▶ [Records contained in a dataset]
-- ==== Sys2Proof/Laws/Fields.lean ====
section
/-! SUPPORT. The laws of register fields: what a field reads as after a write of it or of another field, what the operations
built on `wr` give, and that bringing the interrupt tree up to date touches the summary fields alone. -/
namespace Sys2Proof.Laws
open Sys2Proof Sys2Proof.Machine

theorem key_ne_of_place {f g : Fld} (h : place g ≠ place f) (d e k j : Nat) : g.key e j ≠ f.key d k := by
  intro he
  simp only [Fld.key, Key.mk.injEq] at he
  exact h (by simp [place, he.1, he.2.2.1, he.2.2.2.1, he.2.2.2.2.1])

theorem key_ne_of_inst {f g : Fld} {d e : Nat} (h : e ≠ d) (k j : Nat) : g.key e j ≠ f.key d k := by
  intro he; simp only [Fld.key, Key.mk.injEq] at he; exact h he.2.1

theorem key_ne_of_elem {f g : Fld} {k j : Nat} (h : j ≠ k) (d e : Nat) : g.key e j ≠ f.key d k := by
  intro he; simp only [Fld.key, Key.mk.injEq] at he; exact h he.2.2.2.2.2

section
variable (s : State)

/-! ### Writing one field -/

@[simp] theorem rd_wr_same (f : Fld) (d v k : Nat) : (s.wr f d v k).rd f d k = v % 2 ^ f.w := by
  simp [State.rd, State.wr]

theorem rd_wr_key {f g : Fld} {d e k j : Nat} (h : g.key e j ≠ f.key d k) (v : Nat) :
    (s.wr f d v k).rd g e j = s.rd g e j := by
  simp [State.rd, State.wr, get_set_other _ _ _ h]

/-- A write of a field leaves a field at another place. -/
theorem rd_wr_other {f g : Fld} (h : place g ≠ place f) (d e v k j : Nat) : (s.wr f d v k).rd g e j = s.rd g e j :=
  rd_wr_key s (key_ne_of_place h d e k j) v

/-- A write of a field leaves it at another instance. -/
theorem rd_wr_inst (f g : Fld) {d e : Nat} (h : e ≠ d) (v k j : Nat) : (s.wr f d v k).rd g e j = s.rd g e j :=
  rd_wr_key s (key_ne_of_inst h k j) v

/-- A write of a field leaves its other elements. -/
theorem rd_wr_elem (f g : Fld) {k j : Nat} (h : j ≠ k) (d e v : Nat) : (s.wr f d v k).rd g e j = s.rd g e j :=
  rd_wr_key s (key_ne_of_elem h d e) v

/-! ### The operations built on it -/

@[simp] theorem rd_wrb_same (f : Fld) (d k : Nat) (b : Bool) (h : f.w = 1) : (s.wrb f d b k).rd f d k = b2n b := by
  rw [State.wrb, rd_wr_same, h]; cases b <;> rfl

theorem rd_raise_same (f : Fld) (d m k : Nat) : (s.raise f d m k).rd f d k = (s.rd f d k ||| m) % 2 ^ f.w := by
  simp [State.raise]

theorem rd_lower_same (f : Fld) (d m k : Nat) : (s.lower f d m k).rd f d k = clearBits (s.rd f d k) m % 2 ^ f.w := by
  simp [State.lower]

theorem rd_raise_other {f g : Fld} (h : place g ≠ place f) (d e m k j : Nat) : (s.raise f d m k).rd g e j = s.rd g e j :=
  rd_wr_other s h ..

theorem rd_raise_inst (f g : Fld) {d e : Nat} (h : e ≠ d) (m k j : Nat) : (s.raise f d m k).rd g e j = s.rd g e j :=
  rd_wr_inst s f g h ..

theorem rd_lower_other {f g : Fld} (h : place g ≠ place f) (d e m k j : Nat) : (s.lower f d m k).rd g e j = s.rd g e j :=
  rd_wr_other s h ..

theorem rd_count_other {f g : Fld} (h : place g ≠ place f) (d e n k j : Nat) : (s.count f d n k).rd g e j = s.rd g e j :=
  rd_wr_other s h ..

theorem rd_wrb_other {f g : Fld} (h : place g ≠ place f) (d e k j : Nat) (b : Bool) :
    (s.wrb f d b k).rd g e j = s.rd g e j := rd_wr_other s h ..

theorem rd_wrBit_other {f g : Fld} (h : place g ≠ place f) (d e i k j : Nat) (b : Bool) :
    (s.wrBit f d i b k).rd g e j = s.rd g e j := rd_wr_other s h ..

theorem rd_wrS_other {f g : Fld} (h : place g ≠ place f) (d e k j : Nat) (v : Int) :
    (s.wrS f d v k).rd g e j = s.rd g e j := rd_wr_other s h ..

/-- A counter saturates (R12). -/
theorem rd_count_same (f : Fld) (d n k : Nat) : (s.count f d n k).rd f d k = min (s.rd f d k + n) (2 ^ f.w - 1) := by
  simp only [State.count, rd_wr_same]
  have : 0 < 2 ^ f.w := Nat.two_pow_pos _
  exact Nat.mod_eq_of_lt (by omega)

/-- A read depends on the stored fields and the part alone. -/
theorem rd_congr {s t : State} (h : t.regs = s.regs) (p : t.part = s.part) (f : Fld) (d k : Nat) :
    t.rd f d k = s.rd f d k := by
  simp [State.rd, h, p]

/-! ### The interrupt tree -/

/-- `t` differs from `s` in registers alone, and there at the summary fields alone. -/
structure OnlySummaries (s t : State) : Prop where
  rest : t = { s with regs := t.regs }
  rd : ∀ (g : Fld) (e j : Nat), place g ∉ summaryPlaces → t.rd g e j = s.rd g e j

theorem OnlySummaries.refl : OnlySummaries s s := ⟨rfl, fun _ _ _ _ => rfl⟩

theorem OnlySummaries.trans {s t u : State} (a : OnlySummaries s t) (b : OnlySummaries t u) : OnlySummaries s u := by
  refine ⟨?_, fun g e j h => (b.rd g e j h).trans (a.rd g e j h)⟩
  rw [b.rest, a.rest]

theorem onlySummaries_raise {f : Fld} (h : place f ∈ summaryPlaces) (d m k : Nat) : OnlySummaries s (s.raise f d m k) :=
  ⟨rfl, fun g e j hg => rd_raise_other (f := f) (g := g) s (fun he => hg (he ▸ h)) d e m k j⟩

theorem onlySummaries_foldl {α : Type} (xs : List α) (f : State → α → State)
    (h : ∀ t x, x ∈ xs → OnlySummaries t (f t x)) : OnlySummaries s (xs.foldl f s) := by
  induction xs generalizing s with
  | nil => exact .refl s
  | cons x xs ih => exact (h s x (by simp)).trans (ih (f s x) fun t y hy => h t y (by simp [hy]))

theorem pkgSources_place (c : Nat) (x : Fld × Bool) (h : x ∈ s.pkgSources c) : place x.1 ∈ summaryPlaces := by
  simp only [State.pkgSources, List.mem_cons, List.not_mem_nil, or_false] at h
  rcases h with rfl | rfl | rfl | rfl | rfl | rfl | rfl | rfl | rfl <;> simp only [summaryPlaces] <;> decide

theorem onlySummaries_settlePkg : OnlySummaries s s.settlePkg := by
  unfold State.settlePkg
  split
  · exact .refl s
  · refine (onlySummaries_foldl s _ _ fun t x hx => ?_).trans (onlySummaries_raise _ (by decide) _ _ _)
    split
    · exact onlySummaries_raise t (pkgSources_place s _ x hx) _ _ _
    · exact .refl t

/-- `settle` changes the summary fields alone. -/
theorem onlySummaries_settle : OnlySummaries s s.settle :=
  (onlySummaries_foldl s _ _ fun t d _ => onlySummaries_raise t (by decide) d _ _).trans
    (onlySummaries_settlePkg _)

/-- A field that is no summary reads the same after `settle`. -/
theorem rd_settle {g : Fld} (h : place g ∉ summaryPlaces) (e j : Nat) : s.settle.rd g e j = s.rd g e j :=
  (onlySummaries_settle s).rd g e j h

/-- `settle` changes nothing but registers. -/
theorem settle_eq : s.settle = { s with regs := s.settle.regs } := (onlySummaries_settle s).rest

/-! ### Running a command -/

/-- The state a command's operation starts from. -/
theorem run_eq (f : State → State) :
    run s f = .next { f { s with out := [] } with part := s.part, pending := s.pending }.settle := rfl

theorem runDie_eq {d : Nat} (h : d < s.part.dies) (f : State → State) : runDie s d f = run s f := by
  simp [runDie, h]

theorem runDie_absent {d : Nat} (h : ¬ d < s.part.dies) (f : State → State) : runDie s d f = run s id := by
  simp [runDie, h]

end
end Sys2Proof.Laws
end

▶ [Description of the task]
Print, without alteration, only the lines above between the one holding "interrupt tree -/" and the one holding "h)) d e m k j⟩", inclusive.

▶ [Final answer]
/-! ### The interrupt tree -/

/-- `t` differs from `s` in registers alone, and there at the summary fields alone. -/
structure OnlySummaries (s t : State) : Prop where
  rest : t = { s with regs := t.regs }
  rd : ∀ (g : Fld) (e j : Nat), place g ∉ summaryPlaces → t.rd g e j = s.rd g e j

theorem OnlySummaries.refl : OnlySummaries s s := ⟨rfl, fun _ _ _ _ => rfl⟩

theorem OnlySummaries.trans {s t u : State} (a : OnlySummaries s t) (b : OnlySummaries t u) : OnlySummaries s u := by
  refine ⟨?_, fun g e j h => (b.rd g e j h).trans (a.rd g e j h)⟩
  rw [b.rest, a.rest]

theorem onlySummaries_raise {f : Fld} (h : place f ∈ summaryPlaces) (d m k : Nat) : OnlySummaries s (s.raise f d m k) :=
  ⟨rfl, fun g e j hg => rd_raise_other (f := f) (g := g) s (fun he => hg (he ▸ h)) d e m k j⟩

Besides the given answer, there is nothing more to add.